### [Task instructions]
Please output the entries below exactly as they are.

+++++

/-- TAKING AN EXCEPTION of a whole path at its word (R322); where the path waits for a handler already, its word's lanes stay as they are (R386).
 (log 71: DEDUCED) -/
def State.faultPath (s : State) (c : Ctx) (f : FaultCase) (completed : Bool) : State :=
  let s := s.faulted c completed
  let lane := c.path.namingLane
  let mark := s.nextId
  let gone := s.leavesNow c lane f mark
  let s := s.originOf c (.path c.ref (if c.path.status = .waiting .handler then 0 else c.path.selected)) lane (BitVec.allOnes 96) f completed mark
  (if gone then s.reportNone c lane f else s).resumePath c.ref

/-- An illegal-instruction trap at the path's word (R136, R341). -/
def State.illegal (s : State) (c : Ctx) (detail : Nat) : State := s.faultPath c ⟨3, detail, 0, 3⟩ false

/-! ### The return from an exception (R252, R329) -/

/-- The skip action on an engine origin (R380, R389): the record ends, or its chunk is delivered with marks; one that has ended already keeps its STATUS.
 (log 63: DEDUCED) -/
def EngineRec.skip (e : EngineRec) (kind : Nat) (detail : Word) : EngineRec :=
  let coll := e.kind == .coll
  if e.status.isSome then { e with faulted := false }
  else if kind = 11 then
    { e with
      faulted := false
      force := true
      finalStatus := if coll then 5 else if detail = 6 then 7 else max e.finalStatus 3 }
  else { e with faulted := false, status := some (if coll then 7 else if kind = 1 then 4 else 5) }

def State.updRecord (s : State) (id : Nat) (f : EngineRec → EngineRec) : State :=
  { s with records := s.records.map fun e => if e.id = id then f e else e }

/-- Whether a launch counts as running for the state that launches of an owner share, wells from stage 3 on (R246, R272). (log 67: DEDUCED) -/
def Launch.running (x : Launch) : Bool :=
  (x.stage == .dependence && x.wellsHeld) || x.stage == .specialise || x.stage == .ramp || x.stage == .placing || x.blocks.any fun y => y.groups.any fun z => !z.freed

/-- Wells that no running launch of the owner names any more: HEAD and TAIL go back to their records (R246). (log 67: DEDUCED) -/
def State.dropWells (s : State) (o : Nat) : State :=
  let w := s.owner o
  let idle := w.wells.filter fun v => !(s.launches.any fun x => x.owner == o && x.running && x.header.wells.getLsbD v.n)
  let s := idle.foldl (fun s v =>
    s.writeVirt o (w.record.welltab + 32 * v.n + 12) (wordBytes [v.head, v.tail])) s
  s.updOwner o fun w => { w with wells := w.wells.filter fun v => !(idle.any fun i => i.n == v.n) }

/-- Refuse a launch: it places no further block, and one report is posted (R332). -/
def State.refuse (s : State) (l detail : Nat) : State :=
  match s.launch? l with
  | none => s
  | some x =>
    ((s.updLaunch l fun x => { x with stage := .refused }).report x.owner (plainTag 12 0 0 (BitVec.ofNat 32 l) 0) (BitVec.ofNat 32 detail) 1
      x.header.imageid).dropWells x.owner

def State.queue? (s : State) (q : Nat) : Option Queue := s.queues.find? fun x => x.n == q

def State.updQueue (s : State) (q : Nat) (f : Queue → Queue) : State :=
  { s with queues := s.queues.map fun x => if x.n = q then f x else x }

/-- The entry at HEAD of a queue is read: HEAD advances and is written to HEADADDR (R305). (log 92: DEDUCED) -/
def State.advanceHead (s : State) (q : Nat) : State :=
  match s.queue? q with
  | none => s
  | some x =>
    (s.updQueue q fun x => { x with
      head := x.head + 1
      readHere := x.readHere + 1
      reading := none
      announced := x.announced.filter fun e => e.1 != x.head.toNat }).writeVirt x.owner x.headaddr (leBytes 4 (x.head + 1).toNat)

/-- The launch of the entry at HEAD is refused before its header is read: it has a sequence number and a report (R268, R331, R332). (log 75: DEDUCED) -/
def State.skipEntry (s : State) (q detail : Nat) : State :=
  match s.queue? q with
  | none => s
  | some x =>
    let seq := x.reading.elim s.nextSeq (·.1)
    ({ s with nextSeq := if x.reading.isSome then s.nextSeq else seq + 1 }.advanceHead q).report x.owner (plainTag 12 0 0 (BitVec.ofNat 32 seq) 0) (BitVec.ofNat 32 detail) 1 0

/-- Release one origin with an action: the lanes that retry are gathered in the path. A skipped read of a launch refuses it (R332, R361). (log 71: DEDUCED) -/
def State.releaseOne (s : State) (g : Origin) (retry : Bool) : State :=
  let s := { s with origins := s.origins.filter fun h => h.id != g.id }
  let mark (r : PathRef) (m : Lanes) : State :=
    if retry ∧ !g.completed then s.updPath r fun p => { p with retry := p.retry ||| m, retried := true } else s
  match g.source with
  | .lane r i => mark r (laneSet [i])
  | .path r m => mark r m
  | .engine r => s.updRecord r fun e => if retry then { e with faulted := false } else e.skip g.kind g.detail
  | .headerRead q => if retry then s else s.skipEntry q 4
  | .launchRead l => if retry then s else s.refuse l 4
  | .pumpLookup l _ _ => if retry then s else s.refuse l 6

/-- Release an origin and every origin that waits behind it, with the same action (R326, R379). -/
def State.release (s : State) (id : Nat) (retry : Bool) : State :=
  (s.origins.filter fun g => g.id == id || g.state == .behind id).foldl (fun s g => s.releaseOne g retry) s

end Sys2Proof.Machine
end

+++++

### [Task output]
/-- TAKING AN EXCEPTION of a whole path at its word (R322); where the path waits for a handler already, its word's lanes stay as they are (R386).
 (log 71: DEDUCED) -/
def State.faultPath (s : State) (c : Ctx) (f : FaultCase) (completed : Bool) : State :=
  let s := s.faulted c completed
  let lane := c.path.namingLane
  let mark := s.nextId
  let gone := s.leavesNow c lane f mark
  let s := s.originOf c (.path c.ref (if c.path.status = .waiting .handler then 0 else c.path.selected)) lane (BitVec.allOnes 96) f completed mark
  (if gone then s.reportNone c lane f else s).resumePath c.ref

/-- An illegal-instruction trap at the path's word (R136, R341). -/
def State.illegal (s : State) (c : Ctx) (detail : Nat) : State := s.faultPath c ⟨3, detail, 0, 3⟩ false

/-! ### The return from an exception (R252, R329) -/

/-- The skip action on an engine origin (R380, R389): the record ends, or its chunk is delivered with marks; one that has ended already keeps its STATUS.
 (log 63: DEDUCED) -/
def EngineRec.skip (e : EngineRec) (kind : Nat) (detail : Word) : EngineRec :=
  let coll := e.kind == .coll
  if e.status.isSome then { e with faulted := false }
  else if kind = 11 then
    { e with
      faulted := false
      force := true
      finalStatus := if coll then 5 else if detail = 6 then 7 else max e.finalStatus 3 }
  else { e with faulted := false, status := some (if coll then 7 else if kind = 1 then 4 else 5) }

def State.updRecord (s : State) (id : Nat) (f : EngineRec → EngineRec) : State :=
  { s with records := s.records.map fun e => if e.id = id then f e else e }

/-- Whether a launch counts as running for the state that launches of an owner share, wells from stage 3 on (R246, R272). (log 67: DEDUCED) -/
def Launch.running (x : Launch) : Bool :=
  (x.stage == .dependence && x.wellsHeld) || x.stage == .specialise || x.stage == .ramp || x.stage == .placing || x.blocks.any fun y => y.groups.any fun z => !z.freed

/-- Wells that no running launch of the owner names any more: HEAD and TAIL go back to their records (R246). (log 67: DEDUCED) -/
def State.dropWells (s : State) (o : Nat) : State :=
  let w := s.owner o
  let idle := w.wells.filter fun v => !(s.launches.any fun x => x.owner == o && x.running && x.header.wells.getLsbD v.n)
  let s := idle.foldl (fun s v =>
    s.writeVirt o (w.record.welltab + 32 * v.n + 12) (wordBytes [v.head, v.tail])) s
  s.updOwner o fun w => { w with wells := w.wells.filter fun v => !(idle.any fun i => i.n == v.n) }

/-- Refuse a launch: it places no further block, and one report is posted (R332). -/
def State.refuse (s : State) (l detail : Nat) : State :=
  match s.launch? l with
  | none => s
  | some x =>
    ((s.updLaunch l fun x => { x with stage := .refused }).report x.owner (plainTag 12 0 0 (BitVec.ofNat 32 l) 0) (BitVec.ofNat 32 detail) 1
      x.header.imageid).dropWells x.owner

def State.queue? (s : State) (q : Nat) : Option Queue := s.queues.find? fun x => x.n == q

def State.updQueue (s : State) (q : Nat) (f : Queue → Queue) : State :=
  { s with queues := s.queues.map fun x => if x.n = q then f x else x }

/-- The entry at HEAD of a queue is read: HEAD advances and is written to HEADADDR (R305). (log 92: DEDUCED) -/
def State.advanceHead (s : State) (q : Nat) : State :=
  match s.queue? q with
  | none => s
  | some x =>
    (s.updQueue q fun x => { x with
      head := x.head + 1
      readHere := x.readHere + 1
      reading := none
      announced := x.announced.filter fun e => e.1 != x.head.toNat }).writeVirt x.owner x.headaddr (leBytes 4 (x.head + 1).toNat)

/-- The launch of the entry at HEAD is refused before its header is read: it has a sequence number and a report (R268, R331, R332). (log 75: DEDUCED) -/
def State.skipEntry (s : State) (q detail : Nat) : State :=
  match s.queue? q with
  | none => s
  | some x =>
    let seq := x.reading.elim s.nextSeq (·.1)
    ({ s with nextSeq := if x.reading.isSome then s.nextSeq else seq + 1 }.advanceHead q).report x.owner (plainTag 12 0 0 (BitVec.ofNat 32 seq) 0) (BitVec.ofNat 32 detail) 1 0

/-- Release one origin with an action: the lanes that retry are gathered in the path. A skipped read of a launch refuses it (R332, R361). (log 71: DEDUCED) -/
def State.releaseOne (s : State) (g : Origin) (retry : Bool) : State :=
  let s := { s with origins := s.origins.filter fun h => h.id != g.id }
  let mark (r : PathRef) (m : Lanes) : State :=
    if retry ∧ !g.completed then s.updPath r fun p => { p with retry := p.retry ||| m, retried := true } else s
  match g.source with
  | .lane r i => mark r (laneSet [i])
  | .path r m => mark r m
  | .engine r => s.updRecord r fun e => if retry then { e with faulted := false } else e.skip g.kind g.detail
  | .headerRead q => if retry then s else s.skipEntry q 4
  | .launchRead l => if retry then s else s.refuse l 4
  | .pumpLookup l _ _ => if retry then s else s.refuse l 6

/-- Release an origin and every origin that waits behind it, with the same action (R326, R379). -/
def State.release (s : State) (id : Nat) (retry : Bool) : State :=
  (s.origins.filter fun g => g.id == id || g.state == .behind id).foldl (fun s g => s.releaseOne g retry) s

end Sys2Proof.Machine
end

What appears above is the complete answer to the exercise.